A lot has been going on, but with blurred vision and tremor, it takes forever to type and my speech isn’t much better. I really need audible and dragon!
I’m going to attempt a timeline of events because it’s just easier for me.
Since 12/22, I suddenly developed severe restlessness, tremor, insomnia, blurred vision and confusion. The restlessness has so greatly improved but my other symptoms are worse and more numerous I’m disoriented and get lost and panic in familiar places, I stumble when I try to walk, I “zone out” and it takes me hours to complete a simple task. It can’t make decisions, have limited short-term memory, I stutter or suddenly can’t speak and when someone is speaking to me, it may as well be gibberish. There’s a lot symptom-wise, but I’ll save it for part 2.
I’ve been to the ER where they did a brain CT, labs, IV fluids and an EKG. Mostly normal results, but I guess sobbing when you are in earshot of the docs debating whether to admit it or discharge you with no answers, of course you’re concerned and upset! No, I’m treated for PTSD, so I must just be imagining the 2 blown pupils and difficulty verbalizing! Clearly, I’m just a psycho or a junkie
Since then, I’ve seen 2 neurologists, my PCP, pain management, outpatient lab, brain MRI, and I’m supposed to have a sleep/wake EEG (no way, never dealing that torture ever again) and see my neuro-ophthalmologist.
So far, my condition has been confirmed to be Encephalopathy with tremor. It’s essentially a form of dementia with a splash of stroke and parkinsonism, but is always from an underlying cause. It can sometimes resolve with treatment of the disease causing it. It can also be progressive or permanent. Once my labs come back, I’m hopeful it will identify the cause and I can get rid of this cognitive impairment and begin occupational therapy to get as close to independent as possible.
I can’t do any of the things I usually enjoy because my vision and shaky hands. I get confused and feel like I’m in slow motion. I feel really lonely and bored. I don’t go out, because I don’t want to burden anyone. I now have to be pushed in my wheelchair. I don’t want to be a job instead of a friend. (These are just my feelings, nothing anyone has actually said anything about).
I’ll go into detail in my next post and will address any questions, suggestions or comments you leave. I have been reading them all, it’s just very difficult to concentrate, understand and process. It’s as if something has attacked my brain and gained control of it.

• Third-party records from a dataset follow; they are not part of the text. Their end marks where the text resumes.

-- ==== Sys2Proof/Certificates/Slice0/Obligations.lean ====
section
/-! DEFINITION. The statements: what the numbered rules of the spec say that an instruction or the machine does. -/
open Sys2Proof Sys2Proof.Machine

/-! ### Integer, logic and move instructions (spec/07 R133..R145) -/

/-- IADD, ISUB and IMUL compute modulo 2^w, and the extended forms extend the result of a narrow type (R134); IMULH gives the
upper half of the product and IMAD adds the third source (R135). -/
def Obligations.IntegerAddMulResults : Prop := ∀ s : State,
  (∀ f, Computes s (.iaddI32Base f) 1 f.dst fun x => ((s.bk.word x f.srcA + s.bk.word x f.srcB).toNat, 0)) ∧
  (∀ f, Computes s (.isubI32Base f) 1 f.dst fun x => ((s.bk.word x f.srcA - s.bk.word x f.srcB).toNat, 0)) ∧
  (∀ f, Computes s (.imulI32Base f) 1 f.dst fun x => ((s.bk.word x f.srcA * s.bk.word x f.srcB).toNat, 0)) ∧
  (∀ f, Computes s (.iaddI64Base f) 2 f.dst fun x => ((s.bk.pair x f.srcA + s.bk.pair x f.srcB).toNat, 0)) ∧
  (∀ f, Computes s (.isubI64Base f) 2 f.dst fun x => ((s.bk.pair x f.srcA - s.bk.pair x f.srcB).toNat, 0)) ∧
  (∀ f, Computes s (.imulI64Base f) 2 f.dst fun x => ((s.bk.pair x f.srcA * s.bk.pair x f.srcB).toNat, 0)) ∧
  (∀ f, Computes s (.imulhI32Base f) 1 f.dst fun x =>
    (((s.bk.word x f.srcA).toInt * (s.bk.word x f.srcB).toInt / 2 ^ 32 % 2 ^ 32).toNat, 0)) ∧
  (∀ f, Computes s (.imulhN32Base f) 1 f.dst fun x =>
    ((s.bk.word x f.srcA).toNat * (s.bk.word x f.srcB).toNat / 2 ^ 32, 0)) ∧
  (∀ h ty d a b, Computes s (.iadd h ty d a b) ty.regs d fun x =>
    (ty.write (ty.read (s.bk.num x ty.regs a) + ty.read (s.bk.num x ty.regs b)), 0)) ∧
  (∀ h ty d a b, Computes s (.isub h ty d a b) ty.regs d fun x =>
    (ty.write (ty.read (s.bk.num x ty.regs a) - ty.read (s.bk.num x ty.regs b)), 0)) ∧
  (∀ h ty d a b, Computes s (.imul h ty d a b) ty.regs d fun x =>
    (ty.write (ty.read (s.bk.num x ty.regs a) * ty.read (s.bk.num x ty.regs b)), 0)) ∧
  (∀ h ty d a b, Computes s (.imulh h ty d a b) ty.regs d fun x =>
    (ty.write (ty.read (s.bk.num x ty.regs a) * ty.read (s.bk.num x ty.regs b) / 2 ^ ty.bits), 0)) ∧
  (∀ h ty d a b c, Computes s (.imad h false ty d a b c) ty.regs d fun x =>
    (ty.write (ty.read (s.bk.num x ty.regs a) * ty.read (s.bk.num x ty.regs b) + ty.read (s.bk.num x ty.regs c)), 0)) ∧
  (∀ h ty d a b c, Computes s (.imad h true ty d a b c) 2 d fun x =>
    (((ty.read (s.bk.num x ty.regs a) * ty.read (s.bk.num x ty.regs b) + (s.bk.num x 2 c : Int)) % 2 ^ 64).toNat, 0))

/-- IMIN and IMAX compare by the signedness of the type (R134); LEA adds the extended and shifted index (R137); IDOT4 adds four
byte products (R136); ICMP's like are in `PredicateResults`. -/
def Obligations.IntegerMinMaxAddressResults : Prop := ∀ s : State,
  (∀ f, Computes s (.iminI32Base f) 1 f.dst fun x =>
    ((if (s.bk.word x f.srcA).slt (s.bk.word x f.srcB) then s.bk.word x f.srcA else s.bk.word x f.srcB).toNat, 0)) ∧
  (∀ f, Computes s (.imaxI32Base f) 1 f.dst fun x =>
    ((if (s.bk.word x f.srcA).slt (s.bk.word x f.srcB) then s.bk.word x f.srcB else s.bk.word x f.srcA).toNat, 0)) ∧
  (∀ f, Computes s (.iminN32Base f) 1 f.dst fun x => (min (s.bk.word x f.srcA).toNat (s.bk.word x f.srcB).toNat, 0)) ∧
  (∀ f, Computes s (.imaxN32Base f) 1 f.dst fun x => (max (s.bk.word x f.srcA).toNat (s.bk.word x f.srcB).toNat, 0)) ∧
  (∀ f, Computes s (.iminI64Base f) 2 f.dst fun x =>
    ((if (s.bk.pair x f.srcA).slt (s.bk.pair x f.srcB) then s.bk.pair x f.srcA else s.bk.pair x f.srcB).toNat, 0)) ∧
  (∀ f, Computes s (.imaxI64Base f) 2 f.dst fun x =>
    ((if (s.bk.pair x f.srcA).slt (s.bk.pair x f.srcB) then s.bk.pair x f.srcB else s.bk.pair x f.srcA).toNat, 0)) ∧
  (∀ h ty d a b, Computes s (.imin h ty d a b) ty.regs d fun x =>
    (ty.write (min (ty.read (s.bk.num x ty.regs a)) (ty.read (s.bk.num x ty.regs b))), 0)) ∧
  (∀ h ty d a b, Computes s (.imax h ty d a b) ty.regs d fun x =>
    (ty.write (max (ty.read (s.bk.num x ty.regs a)) (ty.read (s.bk.num x ty.regs b))), 0)) ∧
  (∀ f, Computes s (.leaN32S2Base f) 2 f.dst fun x =>
    ((s.bk.pair x f.srcA + ((s.bk.word x f.srcB).setWidth 64 <<< 2)).toNat, 0)) ∧
  (∀ f, Computes s (.leaN32S3Base f) 2 f.dst fun x =>
    ((s.bk.pair x f.srcA + ((s.bk.word x f.srcB).setWidth 64 <<< 3)).toNat, 0)) ∧
  (∀ f, Computes s (.leaI32S2Base f) 2 f.dst fun x =>
    ((s.bk.pair x f.srcA + ((s.bk.word x f.srcB).signExtend 64 <<< 2)).toNat, 0)) ∧
  (∀ f, Computes s (.leaI32S3Base f) 2 f.dst fun x =>
    ((s.bk.pair x f.srcA + ((s.bk.word x f.srcB).signExtend 64 <<< 3)).toNat, 0)) ∧
  (∀ h ty sh d a b, Computes s (.lea h ty sh d a b) 2 d fun x =>
    ((((s.bk.num x 2 a : Int) + ty.read (s.bk.num x ty.regs b) * 2 ^ sh) % 2 ^ 64).toNat, 0)) ∧
  (∀ h sa sb d a b c, Computes s (.idot4 h sa sb d a b c) 1 d fun x =>
    let p := fun j => byteOf sa (s.bk.num x 1 a) j * byteOf sb (s.bk.num x 1 b) j
    ((((s.bk.word x c).toInt + p 0 + p 1 + p 2 + p 3) % 2 ^ 32).toNat, 0))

I truly hope the blood they tested shows evidence of the cause of my Encephalopathy. I want to regain what I’ve lost. I’ve accidentally taken the wrong medication, panicked because I didn’t recognize my surroundings, stumbled and injured myself because I can’t balance… Oh, and it would be nice to take a real shower and not forget how to tie my shoelaces, remember to eat occasionally and not take over 10 minutes to put a sock on my foot!
I do periodically post to instagram, but it’s a little overwhelming, so don’t be offended if I don’t respond quickly. I can assure you I’m doing my best to keep up and your kindness and compassion is so encouraging! No one here has pitied me or been insensitive and that has been a blessing.